Saved data entries =>
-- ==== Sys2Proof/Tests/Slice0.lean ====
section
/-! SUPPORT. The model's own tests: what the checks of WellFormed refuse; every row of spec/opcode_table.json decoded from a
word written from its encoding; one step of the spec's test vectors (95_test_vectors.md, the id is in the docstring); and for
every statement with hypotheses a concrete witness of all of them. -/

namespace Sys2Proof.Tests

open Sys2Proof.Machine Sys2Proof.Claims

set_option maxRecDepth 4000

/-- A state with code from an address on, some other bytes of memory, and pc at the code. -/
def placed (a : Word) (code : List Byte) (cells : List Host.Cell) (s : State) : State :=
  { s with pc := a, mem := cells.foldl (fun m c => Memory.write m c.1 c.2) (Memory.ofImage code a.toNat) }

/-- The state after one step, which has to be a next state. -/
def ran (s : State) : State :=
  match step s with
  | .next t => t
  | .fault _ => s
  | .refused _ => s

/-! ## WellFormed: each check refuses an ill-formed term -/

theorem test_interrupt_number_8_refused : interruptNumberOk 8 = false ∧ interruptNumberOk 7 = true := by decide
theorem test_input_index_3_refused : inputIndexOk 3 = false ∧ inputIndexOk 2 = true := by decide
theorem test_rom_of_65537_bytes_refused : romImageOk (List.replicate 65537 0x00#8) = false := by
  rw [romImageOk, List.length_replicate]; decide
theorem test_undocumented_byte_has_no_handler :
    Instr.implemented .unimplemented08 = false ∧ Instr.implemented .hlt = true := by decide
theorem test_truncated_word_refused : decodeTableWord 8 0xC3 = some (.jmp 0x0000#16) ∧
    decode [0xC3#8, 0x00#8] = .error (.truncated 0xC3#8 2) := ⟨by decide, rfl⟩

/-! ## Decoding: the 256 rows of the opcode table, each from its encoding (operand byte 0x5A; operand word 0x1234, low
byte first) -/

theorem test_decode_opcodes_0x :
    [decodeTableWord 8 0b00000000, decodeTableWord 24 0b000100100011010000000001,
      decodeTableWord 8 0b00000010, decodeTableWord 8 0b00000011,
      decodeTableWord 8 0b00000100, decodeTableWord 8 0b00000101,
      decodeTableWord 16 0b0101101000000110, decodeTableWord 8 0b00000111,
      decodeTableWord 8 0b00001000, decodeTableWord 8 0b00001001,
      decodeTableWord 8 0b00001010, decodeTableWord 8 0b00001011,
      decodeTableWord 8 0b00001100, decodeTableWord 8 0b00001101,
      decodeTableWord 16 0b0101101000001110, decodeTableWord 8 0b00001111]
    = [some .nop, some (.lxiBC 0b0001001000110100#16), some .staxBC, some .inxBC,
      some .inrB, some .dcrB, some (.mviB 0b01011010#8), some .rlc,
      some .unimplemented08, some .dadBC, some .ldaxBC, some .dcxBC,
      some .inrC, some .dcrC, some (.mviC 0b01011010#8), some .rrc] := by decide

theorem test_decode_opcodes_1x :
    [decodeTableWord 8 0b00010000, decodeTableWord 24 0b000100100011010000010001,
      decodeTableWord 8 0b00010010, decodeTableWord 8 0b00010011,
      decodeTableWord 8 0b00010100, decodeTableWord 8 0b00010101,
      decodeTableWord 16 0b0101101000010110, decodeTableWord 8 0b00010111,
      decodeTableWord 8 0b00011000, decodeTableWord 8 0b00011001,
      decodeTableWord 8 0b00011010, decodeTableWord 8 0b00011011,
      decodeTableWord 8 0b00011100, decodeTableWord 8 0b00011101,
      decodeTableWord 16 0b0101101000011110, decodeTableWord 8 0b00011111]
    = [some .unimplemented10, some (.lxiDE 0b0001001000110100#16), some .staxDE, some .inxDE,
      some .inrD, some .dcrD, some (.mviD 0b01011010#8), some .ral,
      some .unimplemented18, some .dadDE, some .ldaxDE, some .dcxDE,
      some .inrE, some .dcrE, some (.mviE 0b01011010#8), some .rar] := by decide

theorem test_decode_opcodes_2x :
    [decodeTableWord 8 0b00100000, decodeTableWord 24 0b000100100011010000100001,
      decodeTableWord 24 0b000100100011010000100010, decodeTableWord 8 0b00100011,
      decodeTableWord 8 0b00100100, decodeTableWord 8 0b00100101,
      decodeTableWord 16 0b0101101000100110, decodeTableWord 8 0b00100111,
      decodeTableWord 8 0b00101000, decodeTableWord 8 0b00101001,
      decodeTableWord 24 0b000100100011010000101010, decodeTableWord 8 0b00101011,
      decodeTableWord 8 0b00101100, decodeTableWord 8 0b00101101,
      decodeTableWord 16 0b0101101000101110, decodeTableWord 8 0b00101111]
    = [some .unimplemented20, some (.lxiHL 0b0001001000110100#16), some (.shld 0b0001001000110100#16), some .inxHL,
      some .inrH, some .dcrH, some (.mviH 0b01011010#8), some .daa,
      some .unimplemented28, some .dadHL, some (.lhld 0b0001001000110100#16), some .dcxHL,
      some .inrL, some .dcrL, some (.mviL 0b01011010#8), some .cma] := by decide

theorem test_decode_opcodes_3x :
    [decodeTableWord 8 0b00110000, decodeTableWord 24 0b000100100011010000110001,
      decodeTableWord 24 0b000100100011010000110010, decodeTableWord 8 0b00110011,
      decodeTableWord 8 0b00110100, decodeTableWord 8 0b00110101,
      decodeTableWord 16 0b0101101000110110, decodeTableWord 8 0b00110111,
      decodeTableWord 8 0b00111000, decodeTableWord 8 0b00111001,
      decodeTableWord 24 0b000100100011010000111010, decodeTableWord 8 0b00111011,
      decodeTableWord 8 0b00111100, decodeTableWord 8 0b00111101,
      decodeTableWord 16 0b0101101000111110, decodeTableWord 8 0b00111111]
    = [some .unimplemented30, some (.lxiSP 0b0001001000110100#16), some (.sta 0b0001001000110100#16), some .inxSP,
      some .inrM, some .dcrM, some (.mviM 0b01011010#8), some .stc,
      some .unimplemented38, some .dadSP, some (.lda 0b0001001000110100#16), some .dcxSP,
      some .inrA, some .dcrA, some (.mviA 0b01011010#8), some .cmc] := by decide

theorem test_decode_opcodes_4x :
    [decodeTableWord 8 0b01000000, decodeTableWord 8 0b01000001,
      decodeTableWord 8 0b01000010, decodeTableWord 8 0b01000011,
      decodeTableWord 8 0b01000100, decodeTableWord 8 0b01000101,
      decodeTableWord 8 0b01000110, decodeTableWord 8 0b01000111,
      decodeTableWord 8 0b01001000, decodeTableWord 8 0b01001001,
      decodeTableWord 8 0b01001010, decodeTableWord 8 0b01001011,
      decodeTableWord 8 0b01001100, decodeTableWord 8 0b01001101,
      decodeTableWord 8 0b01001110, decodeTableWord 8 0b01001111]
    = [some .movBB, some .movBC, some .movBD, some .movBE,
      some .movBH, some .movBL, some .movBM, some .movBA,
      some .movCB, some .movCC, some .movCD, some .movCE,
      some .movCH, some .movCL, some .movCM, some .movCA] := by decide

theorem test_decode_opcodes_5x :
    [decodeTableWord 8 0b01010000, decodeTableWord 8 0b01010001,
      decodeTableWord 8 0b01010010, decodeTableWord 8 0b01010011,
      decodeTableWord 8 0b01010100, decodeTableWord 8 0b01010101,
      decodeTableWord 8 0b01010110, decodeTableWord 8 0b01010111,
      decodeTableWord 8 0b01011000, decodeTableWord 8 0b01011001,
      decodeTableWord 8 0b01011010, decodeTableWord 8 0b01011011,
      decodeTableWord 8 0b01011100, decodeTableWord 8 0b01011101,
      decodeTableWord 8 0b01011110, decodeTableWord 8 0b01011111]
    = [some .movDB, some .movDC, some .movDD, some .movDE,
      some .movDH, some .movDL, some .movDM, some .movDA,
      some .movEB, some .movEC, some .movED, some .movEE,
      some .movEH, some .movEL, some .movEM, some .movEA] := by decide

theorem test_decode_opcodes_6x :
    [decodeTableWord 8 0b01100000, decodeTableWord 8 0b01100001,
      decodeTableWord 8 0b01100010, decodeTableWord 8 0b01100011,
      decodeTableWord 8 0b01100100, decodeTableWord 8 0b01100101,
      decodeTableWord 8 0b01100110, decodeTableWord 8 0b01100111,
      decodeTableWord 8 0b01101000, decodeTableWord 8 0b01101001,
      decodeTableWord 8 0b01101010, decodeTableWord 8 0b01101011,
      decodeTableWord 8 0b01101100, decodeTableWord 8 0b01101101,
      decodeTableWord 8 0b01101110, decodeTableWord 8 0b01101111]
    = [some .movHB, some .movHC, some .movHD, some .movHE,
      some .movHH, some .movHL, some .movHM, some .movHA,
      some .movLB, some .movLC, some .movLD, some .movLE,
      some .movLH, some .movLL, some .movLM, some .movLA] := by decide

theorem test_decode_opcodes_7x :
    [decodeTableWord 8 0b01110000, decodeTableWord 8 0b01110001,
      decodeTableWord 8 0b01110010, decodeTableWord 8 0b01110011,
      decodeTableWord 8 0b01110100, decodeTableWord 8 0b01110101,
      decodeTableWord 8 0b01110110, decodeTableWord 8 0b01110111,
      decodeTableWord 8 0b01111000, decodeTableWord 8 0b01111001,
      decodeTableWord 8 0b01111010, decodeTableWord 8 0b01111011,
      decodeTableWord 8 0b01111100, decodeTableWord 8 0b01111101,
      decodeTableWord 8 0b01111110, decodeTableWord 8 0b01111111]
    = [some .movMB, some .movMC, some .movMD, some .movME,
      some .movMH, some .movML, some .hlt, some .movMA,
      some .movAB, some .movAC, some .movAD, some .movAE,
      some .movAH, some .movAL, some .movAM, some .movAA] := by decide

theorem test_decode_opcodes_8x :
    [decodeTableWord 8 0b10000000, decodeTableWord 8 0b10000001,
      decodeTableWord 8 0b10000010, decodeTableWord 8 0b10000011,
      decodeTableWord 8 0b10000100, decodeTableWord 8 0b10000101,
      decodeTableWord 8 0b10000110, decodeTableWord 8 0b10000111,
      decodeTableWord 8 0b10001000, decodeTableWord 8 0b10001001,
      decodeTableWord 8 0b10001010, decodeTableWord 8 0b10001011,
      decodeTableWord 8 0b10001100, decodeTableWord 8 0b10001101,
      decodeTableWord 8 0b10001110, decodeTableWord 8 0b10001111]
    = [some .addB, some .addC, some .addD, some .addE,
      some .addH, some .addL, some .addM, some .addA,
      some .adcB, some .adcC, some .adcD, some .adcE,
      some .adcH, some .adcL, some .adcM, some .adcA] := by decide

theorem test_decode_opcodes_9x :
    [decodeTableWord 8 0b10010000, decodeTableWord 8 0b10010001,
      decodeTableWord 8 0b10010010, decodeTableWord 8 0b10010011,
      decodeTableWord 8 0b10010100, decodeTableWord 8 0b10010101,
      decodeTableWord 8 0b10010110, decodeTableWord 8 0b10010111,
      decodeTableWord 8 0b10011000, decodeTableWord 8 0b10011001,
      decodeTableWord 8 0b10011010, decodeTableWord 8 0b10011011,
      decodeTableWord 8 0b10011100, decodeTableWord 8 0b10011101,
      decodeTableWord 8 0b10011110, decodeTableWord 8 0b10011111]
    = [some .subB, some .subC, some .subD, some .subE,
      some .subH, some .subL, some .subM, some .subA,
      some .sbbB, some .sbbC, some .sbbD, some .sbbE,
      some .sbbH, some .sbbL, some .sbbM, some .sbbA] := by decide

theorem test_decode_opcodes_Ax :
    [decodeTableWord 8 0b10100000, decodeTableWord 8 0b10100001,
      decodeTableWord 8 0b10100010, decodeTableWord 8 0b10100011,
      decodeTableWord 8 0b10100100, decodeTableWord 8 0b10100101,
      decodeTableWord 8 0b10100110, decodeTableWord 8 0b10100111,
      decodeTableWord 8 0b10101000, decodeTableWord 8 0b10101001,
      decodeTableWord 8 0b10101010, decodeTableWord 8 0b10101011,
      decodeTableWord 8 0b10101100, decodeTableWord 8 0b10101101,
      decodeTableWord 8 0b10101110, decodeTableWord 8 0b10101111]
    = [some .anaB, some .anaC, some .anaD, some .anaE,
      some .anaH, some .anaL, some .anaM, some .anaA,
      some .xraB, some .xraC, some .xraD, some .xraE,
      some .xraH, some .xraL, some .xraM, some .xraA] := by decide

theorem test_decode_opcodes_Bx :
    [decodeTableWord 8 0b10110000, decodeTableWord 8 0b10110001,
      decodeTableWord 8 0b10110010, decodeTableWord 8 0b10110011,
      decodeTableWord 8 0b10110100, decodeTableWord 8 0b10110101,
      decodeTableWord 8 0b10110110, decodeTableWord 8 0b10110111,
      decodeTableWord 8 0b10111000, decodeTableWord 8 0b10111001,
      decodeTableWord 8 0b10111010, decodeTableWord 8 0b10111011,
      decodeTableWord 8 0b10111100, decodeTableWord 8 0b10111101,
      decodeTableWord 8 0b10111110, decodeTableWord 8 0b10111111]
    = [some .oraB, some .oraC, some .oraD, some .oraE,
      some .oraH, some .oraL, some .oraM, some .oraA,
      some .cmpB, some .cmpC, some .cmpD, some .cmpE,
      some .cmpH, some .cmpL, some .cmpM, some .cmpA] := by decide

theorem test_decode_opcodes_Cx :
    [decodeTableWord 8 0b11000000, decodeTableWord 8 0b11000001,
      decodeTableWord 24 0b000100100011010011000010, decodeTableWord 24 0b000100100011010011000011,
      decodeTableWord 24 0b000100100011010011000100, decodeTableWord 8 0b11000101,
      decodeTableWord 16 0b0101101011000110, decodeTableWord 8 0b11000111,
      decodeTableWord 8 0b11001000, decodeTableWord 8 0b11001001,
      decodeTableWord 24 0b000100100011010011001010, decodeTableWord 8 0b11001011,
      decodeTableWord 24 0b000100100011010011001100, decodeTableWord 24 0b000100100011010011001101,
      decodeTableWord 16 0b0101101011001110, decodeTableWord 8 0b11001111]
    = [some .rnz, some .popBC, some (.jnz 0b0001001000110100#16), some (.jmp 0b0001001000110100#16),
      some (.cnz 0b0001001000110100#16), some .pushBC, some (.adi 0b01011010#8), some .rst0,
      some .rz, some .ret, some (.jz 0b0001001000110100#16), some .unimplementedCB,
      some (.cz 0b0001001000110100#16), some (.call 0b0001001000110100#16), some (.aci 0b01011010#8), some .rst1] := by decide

==

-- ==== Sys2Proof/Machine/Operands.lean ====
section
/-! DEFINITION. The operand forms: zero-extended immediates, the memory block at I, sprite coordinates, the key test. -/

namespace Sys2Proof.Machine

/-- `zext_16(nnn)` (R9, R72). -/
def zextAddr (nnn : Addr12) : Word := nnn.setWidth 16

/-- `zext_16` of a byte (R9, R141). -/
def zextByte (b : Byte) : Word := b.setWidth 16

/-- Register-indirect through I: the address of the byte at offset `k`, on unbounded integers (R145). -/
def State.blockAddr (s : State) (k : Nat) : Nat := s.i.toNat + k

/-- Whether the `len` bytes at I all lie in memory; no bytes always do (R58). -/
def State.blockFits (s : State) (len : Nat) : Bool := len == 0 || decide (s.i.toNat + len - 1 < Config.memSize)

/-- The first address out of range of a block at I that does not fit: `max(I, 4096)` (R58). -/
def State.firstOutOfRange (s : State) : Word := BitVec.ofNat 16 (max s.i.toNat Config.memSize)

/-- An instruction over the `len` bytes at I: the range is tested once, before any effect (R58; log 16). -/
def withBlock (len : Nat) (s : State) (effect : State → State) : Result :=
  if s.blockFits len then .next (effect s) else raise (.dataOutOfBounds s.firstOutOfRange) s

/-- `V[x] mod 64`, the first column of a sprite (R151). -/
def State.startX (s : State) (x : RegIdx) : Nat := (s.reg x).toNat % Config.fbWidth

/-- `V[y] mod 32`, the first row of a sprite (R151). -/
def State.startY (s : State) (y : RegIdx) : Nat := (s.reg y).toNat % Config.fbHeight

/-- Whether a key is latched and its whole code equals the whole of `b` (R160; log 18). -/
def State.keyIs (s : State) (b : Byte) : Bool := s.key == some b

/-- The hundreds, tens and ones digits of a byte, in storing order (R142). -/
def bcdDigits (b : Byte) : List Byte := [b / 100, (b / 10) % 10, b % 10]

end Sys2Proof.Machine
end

WHAT IS BEING ASKED =>
Only one stretch of the entries above is wanted: the lines from the one containing "-- ==== Sys2Proof/Tests/Slice0.lean" through the one containing "every statement with". Please reproduce it exactly.

EXERCISE SOLUTION =>
-- ==== Sys2Proof/Tests/Slice0.lean ====
section
/-! SUPPORT. The model's own tests: what the checks of WellFormed refuse; every row of spec/opcode_table.json decoded from a
word written from its encoding; one step of the spec's test vectors (95_test_vectors.md, the id is in the docstring); and for
every statement with hypotheses a concrete witness of all of them. -/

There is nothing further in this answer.